Background information
- Born: Anna Charlotte Pedersen 5 March 1963 (age 63) Överkalix, Sweden
- Occupation: Singer;
- Years active: 1980–present
- Website: lottaengberg.se
- Musical career
- Genres: Dansband; pop; schlager;
- Instruments: Vocals; piano;
- Label: Mariann

= Lotta Engberg =

Swedish singer (born 1963)

Anna Charlotte "Lotta" Engberg (born Pedersen; 5 March 1963) is a Swedish singer.

She represented Sweden in Eurovision Song Contest 1987 with "Boogaloo" after winning Melodifestivalen 1987. She also tried many times in Melodifestivalen in 1984, 1988, 1990, 1996, 2002 and 2012.
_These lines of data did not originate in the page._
-- ==== Sys2Proof/WellFormed.lean ====
section
/-! DEFINITION. Which terms of `Instr` stand for an encoding. The decoder takes the first row of the table that
matches (R122), so a row that catches what earlier rows left over holds only the words they left over. -/

namespace Sys2Proof

/-- Coprocessor numbers 0 to 13: the external coprocessors (R4). -/
def externalCp (cp : Reg) : Bool := cp != 14 && cp != 15

/-- The MCR and MRC forms of p15 that rule R123 lists. -/
def p15Named (l : Bool) (op1 : BitVec 3) (crn : Reg) (op2 : BitVec 3) (crm : Reg) : Bool :=
  (l && op1 == 0 && crn == 0 && crm == 0) ||
  (op1 == 0 && crn == 1 && crm == 0 && op2 == 0) ||
  (!l && op1 == 0 && crn == 7 && crm == 0 && op2 == 4) ||
  (!l && op1 == 0 && crn == 15 && crm == 8 && op2 == 2) ||
  (!l && op1 == 0 && crn == 7 && crm == 10 && op2 == 4) ||
  (op1 == 0 && crn == 13 && op2 == 0) ||
  (op1 == 1 && crn == 15 && crm == 1 && op2 == 0) ||
  (op1 == 1 && crn == 15 && crm == 0 && (op2 == 1 || op2 == 2 || op2 == 3 || op2 == 6 || op2 == 7))

/-- The MCR and MRC forms of p14 that rule R162 lists. -/
def p14Named (l : Bool) (op1 : BitVec 3) (crn : Reg) (op2 : BitVec 3) (crm : Reg) : Bool :=
  op1 == 0 && op2 == 0 && crm == 0 && ((l && crn == 0) || crn == 1 || crn == 2)

/-- Bits [27:0] of the defined instructions of the unconditional space (R111) and of the two patterns of the
coprocessor space that have rows of their own. -/
def definedUncond (bits : BitVec 28) : Bool :=
  let b := bits.getLsbD
  (b 27 && !b 26 && b 25) || (b 27 && b 26 && !b 25) || (b 27 && b 26 && b 25 && !b 24) ||
  (!b 27 && b 26 && !b 25 && b 24 && b 22 && !b 21 && b 20 && bits.extractLsb' 12 4 == 15) ||
  (!b 27 && b 26 && b 25 && b 24 && b 22 && !b 21 && b 20 && bits.extractLsb' 12 4 == 15 && !b 4)

/-- The defined instructions of the miscellaneous and DSP space, by bits [22:21] and [7:4] (R112). With bits 7 and
4 both set the word is not of that space. -/
def definedMisc (b22 b21 b7 b6 b5 b4 : Bool) : Bool :=
  (b7 && b4) ||
  (b7 && !b4) ||
  (!b7 && !b6 && !b5 && !b4) ||
  (!b7 && !b6 && !b5 && b4 && b21) ||
  (!b7 && !b6 && b5 && b4 && !b22 && b21) ||
  (!b7 && b6 && !b5 && b4) ||
  (!b7 && b6 && b5 && b4 && !b22 && b21)

/-- Bits [11:0] of the defined Thumb instructions 1011 xxxx xxxx xxxx (R116). -/
def definedThumbMisc (bits : BitVec 12) : Bool :=
  let b := bits.getLsbD
  (!b 11 && !b 10 && !b 9 && !b 8) || (b 10 && !b 9) || (b 11 && b 10 && b 9 && !b 8)

/-- The term stands for an encoding: no earlier row of the table takes its word. -/
def Instr.wellFormed : Instr → Bool
  | .pldImm _ _ _ => true
  | .pldReg _ _ _ _ _ => true
  | .blxImm _ _ => true
  | .unallocUncondLsm _ => true
  | .unallocUncondMcrr _ => true
  | .ldc2 _ _ _ _ _ _ => true
  | .stc2 _ _ _ _ _ _ => true
  | .cdp2 _ _ _ _ _ _ => true
  | .mcr2 _ _ _ _ _ _ => true
  | .mrc2 _ _ _ _ _ _ => true
  | .unallocUncond bits => !definedUncond bits
  | .mrcTcmSize _ _ => true
  | .mrcIdCode _ _ op2 => op2 != 2
  | .mrcControl _ _ => true
  | .mcrControl _ _ => true
  | .mcrWaitForInterrupt _ _ => true
  | .mcrWaitForInterruptLegacy _ _ => true
  | .mcrDrainWriteBuffer _ _ => true
  | .mrcProcId _ _ _ => true
  | .mcrProcId _ _ _ => true
  | .mrcConfigControl _ _ => true
  | .mcrConfigControl _ _ => true
  | .mrcBistControl _ _ => true
  | .mcrBistControl _ _ => true
  | .mrcIBistAddress _ _ => true
  | .mcrIBistAddress _ _ => true
  | .mrcIBistGeneral _ _ => true
  | .mcrIBistGeneral _ _ => true
  | .mrcDBistAddress _ _ => true
  | .mcrDBistAddress _ _ => true
  | .mrcDBistGeneral _ _ => true
  | .mcrDBistGeneral _ _ => true
  | .p15Other _ l op1 crn _ op2 crm => !p15Named l op1 crn op2 crm
  | .mrcCommsStatus _ _ => true
  | .mrcCommsData _ _ => true
  | .mcrCommsData _ _ => true
  | .mrcMonitorStatus _ _ => true
  | .mcrMonitorStatus _ _ => true
  | .p14Other _ l op1 crn _ op2 crm => !p14Named l op1 crn op2 crm
  | .p15Transfer _ _ _ => true
  | .p15Cdp _ _ _ _ _ _ => true
  | .p14Transfer _ _ _ => true
  | .p14Cdp _ _ _ _ _ _ => true
  | .mcrr _ _ _ cp _ _ => externalCp cp
  | .mrrc _ _ _ cp _ _ => externalCp cp
  | .unallocCp _ _ _ _ cp _ => externalCp cp
  | .ldc _ _ _ _ _ cp _ => externalCp cp
  | .stc _ _ _ _ _ cp _ => externalCp cp
  | .cdp _ _ _ _ cp _ _ => externalCp cp
  | .mcr _ _ _ _ cp _ _ => externalCp cp
  | .mrc _ _ _ _ cp _ _ => externalCp cp
  | .swi _ _ => true
  | .b _ _ => true
  | .bl _ _ => true
  | .ldmReturn _ _ _ _ _ _ => true
  | .ldmUser _ _ _ _ _ _ => true
  | .ldm _ _ _ _ _ _ => true
  | .stmUser _ _ _ _ _ _ => true
  | .stm _ _ _ _ _ _ => true
  | .undefinedArm _ _ _ => true
  | .ldrtImm _ _ _ _ _ => true
  | .ldrtReg _ _ _ _ _ _ _ => true
  | .ldrbtImm _ _ _ _ _ => true
  | .ldrbtReg _ _ _ _ _ _ _ => true
  | .strtImm _ _ _ _ _ => true
  | .strtReg _ _ _ _ _ _ _ => true
  | .strbtImm _ _ _ _ _ => true
  | .strbtReg _ _ _ _ _ _ _ => true
  | .ldrImm _ _ _ _ _ _ => true
  | .ldrReg _ _ _ _ _ _ _ _ => true
  | .ldrbImm _ _ _ _ _ _ => true
  | .ldrbReg _ _ _ _ _ _ _ _ => true
  | .strImm _ _ _ _ _ _ => true
  | .strReg _ _ _ _ _ _ _ _ => true
  | .strbImm _ _ _ _ _ _ => true
  | .strbReg _ _ _ _ _ _ _ _ => true
  | .mul _ _ _ _ _ _ => true
  | .mla _ _ _ _ _ _ => true
  | .unallocArith _ _ _ _ _ _ _ => true
  | .umull _ _ _ _ _ _ => true
  | .umlal _ _ _ _ _ _ => true
  | .smull _ _ _ _ _ _ => true
  | .smlal _ _ _ _ _ _ => true
  | .swp _ _ _ _ _ => true
  | .swpb _ _ _ _ _ => true
  | .unallocExt _ b23 _ b21 b20 _ _ _ _ => !(!b23 && !b21 && !b20)
  | .strhImm _ _ _ _ _ _ _ => true
  | .strhReg _ _ _ _ _ _ _ _ => true
  | .ldrdImm _ _ _ _ _ _ _ => true
  | .ldrdReg _ _ _ _ _ _ _ _ => true
  | .strdImm _ _ _ _ _ _ _ => true
  | .strdReg _ _ _ _ _ _ _ _ => true
  | .ldrhImm _ _ _ _ _ _ _ => true
  | .ldrhReg _ _ _ _ _ _ _ _ => true
  | .ldrsbImm _ _ _ _ _ _ _ => true
  | .ldrsbReg _ _ _ _ _ _ _ _ => true
  | .ldrshImm _ _ _ _ _ _ _ => true
  | .ldrshReg _ _ _ _ _ _ _ _ => true
  | .mrs _ _ _ _ _ _ => true
  | .msrReg _ _ _ _ _ _ => true
  | .bx _ _ _ _ _ => true
  | .clz _ _ _ _ _ => true
  | .blxReg _ _ _ _ _ => true
  | .qadd _ _ _ _ _ => true
  | .qsub _ _ _ _ _ => true
  | .qdadd _ _ _ _ _ => true
  | .qdsub _ _ _ _ _ => true
  | .bkpt _ _ _ => true
  | .smlaxy _ _ _ _ _ _ _ => true
  | .smlawy _ _ _ _ _ _ => true
  | .smulwy _ _ _ _ _ _ => true
  | .smlalxy _ _ _ _ _ _ _ => true
  | .smulxy _ _ _ _ _ _ _ => true
  | .unallocMisc _ b22 b21 _ _ _ b7 b6 b5 b4 _ => !definedMisc b22 b21 b7 b6 b5 b4
  | .msrImm _ _ _ _ _ _ => true
  | .undefinedArm2 _ _ _ _ _ _ => true
  | .andShift _ _ _ _ _ _ _ => true
  | .andRegShift _ _ _ _ _ _ _ => true
  | .andImm _ _ _ _ _ _ => true
  | .eorShift _ _ _ _ _ _ _ => true
  | .eorRegShift _ _ _ _ _ _ _ => true
  | .eorImm _ _ _ _ _ _ => true
  | .subShift _ _ _ _ _ _ _ => true
  | .subRegShift _ _ _ _ _ _ _ => true
  | .subImm _ _ _ _ _ _ => true
  | .rsbShift _ _ _ _ _ _ _ => true
  | .rsbRegShift _ _ _ _ _ _ _ => true
  | .rsbImm _ _ _ _ _ _ => true
  | .addShift _ _ _ _ _ _ _ => true
  | .addRegShift _ _ _ _ _ _ _ => true
  | .addImm _ _ _ _ _ _ => true
  | .adcShift _ _ _ _ _ _ _ => true
  | .adcRegShift _ _ _ _ _ _ _ => true
  | .adcImm _ _ _ _ _ _ => true
  | .sbcShift _ _ _ _ _ _ _ => true
  | .sbcRegShift _ _ _ _ _ _ _ => true
  | .sbcImm _ _ _ _ _ _ => true
  | .rscShift _ _ _ _ _ _ _ => true
  | .rscRegShift _ _ _ _ _ _ _ => true
  | .rscImm _ _ _ _ _ _ => true
  | .tstShift _ _ _ _ _ _ => true
  | .tstRegShift _ _ _ _ _ _ => true
  | .tstImm _ _ _ _ _ => true
  | .teqShift _ _ _ _ _ _ => true
  | .teqRegShift _ _ _ _ _ _ => true
  | .teqImm _ _ _ _ _ => true
  | .cmpShift _ _ _ _ _ _ => true
  | .cmpRegShift _ _ _ _ _ _ => true
  | .cmpImm _ _ _ _ _ => true
  | .cmnShift _ _ _ _ _ _ => true
  | .cmnRegShift _ _ _ _ _ _ => true
  | .cmnImm _ _ _ _ _ => true
  | .orrShift _ _ _ _ _ _ _ => true
  | .orrRegShift _ _ _ _ _ _ _ => true
  | .orrImm _ _ _ _ _ _ => true
  | .movShift _ _ _ _ _ _ _ => true
  | .movRegShift _ _ _ _ _ _ _ => true
  | .movImm _ _ _ _ _ _ => true
  | .bicShift _ _ _ _ _ _ _ => true
  | .bicRegShift _ _ _ _ _ _ _ => true
  | .bicImm _ _ _ _ _ _ => true
  | .mvnShift _ _ _ _ _ _ _ => true
  | .mvnRegShift _ _ _ _ _ _ _ => true
  | .mvnImm _ _ _ _ _ _ => true
  | .tLslImm _ _ _ => true
  | .tLsrImm _ _ _ => true
  | .tAsrImm _ _ _ => true
  | .tAddReg _ _ _ => true
  | .tSubReg _ _ _ => true
  | .tAddImm3 _ _ _ => true
  | .tSubImm3 _ _ _ => true
  | .tMovImm _ _ => true
  | .tCmpImm _ _ => true
  | .tAddImm8 _ _ => true
  | .tSubImm8 _ _ => true
  | .tAnd _ _ => true
  | .tEor _ _ => true
  | .tLslReg _ _ => true
  | .tLsrReg _ _ => true
  | .tAsrReg _ _ => true
  | .tAdc _ _ => true
  | .tSbc _ _ => true
  | .tRorReg _ _ => true
  | .tTst _ _ => true
  | .tNeg _ _ => true
  | .tCmpReg _ _ => true
  | .tCmn _ _ => true
  | .tOrr _ _ => true
  | .tMul _ _ => true
  | .tBic _ _ => true
  | .tMvn _ _ => true
  | .tAddHi _ _ => true
  | .tCmpHi _ _ => true
  | .tMovHi _ _ => true
  | .tBx _ _ => true
  | .tBlxReg _ _ => true
  | .tLdrLit _ _ => true
  | .tStrReg _ _ _ => true
  | .tStrhReg _ _ _ => true
  | .tStrbReg _ _ _ => true
  | .tLdrsbReg _ _ _ => true
  | .tLdrReg _ _ _ => true
  | .tLdrhReg _ _ _ => true
  | .tLdrbReg _ _ _ => true
  | .tLdrshReg _ _ _ => true
  | .tStrImm _ _ _ => true
  | .tLdrImm _ _ _ => true
  | .tStrbImm _ _ _ => true
  | .tLdrbImm _ _ _ => true
  | .tStrhImm _ _ _ => true
  | .tLdrhImm _ _ _ => true
  | .tStrSp _ _ => true
  | .tLdrSp _ _ => true
  | .tAddPcImm _ _ => true
  | .tAddSpImm _ _ => true
  | .tAddSp _ => true
  | .tSubSp _ => true
  | .tPush _ _ => true
  | .tPop _ _ => true
  | .tBkpt _ => true
  | .unallocThumbMisc bits => !definedThumbMisc bits
  | .tStmia _ _ => true
  | .tLdmia _ _ => true
  | .undefinedThumb _ => true
  | .tSwi _ => true
  | .tBCond c _ => c != .al
  | .tB _ => true
  | .unallocBlxSuffix _ => true
  | .tBlxSuffix _ => true
  | .tBlPrefix _ => true
  | .tBlSuffix _ => true

end Sys2Proof
end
She was also a singer in a number of formations including "Trioala" early on, and in dansbands Lotta & Anders Engbergs orkester from 1989 to 1994, and after her divorce from Anders Engberg, in dansband Lotta Engbergs from 1994 until 2002. She continues now as a solo artist. On 2 October 1999, Sweden issued a postage stamp with her portrait. She also has a great number of collaborations including joint albums with Jarl Carlsson in 1987, Christer Sjögren and Willie Nelson, both in 2012.

==Career==
Under her maiden name, Lotta Pedersen, she made her debut in the Sveriges Television program Nygammalt in 1980 when she was 17. She was also a member of the Trioala, an a cappella choir. Later, she received a permanent place in the TV program's choir.

==Marriage==
She married Anders Engberg and took his surname in her recordings recording. She also became main vocalist for the dansband Lotta $ Anders Engbergs orkester that continued until 1994 when the couple divorced.

==In Melodifestivalen and Eurovision==
She represented Sweden in Eurovision Song Contest 1987 after winning the Melodifestivalen of that year with "Fyra bugg & en Coca Cola". The song was renamed "Boogaloo" for the Eurovision competition and placed 12th.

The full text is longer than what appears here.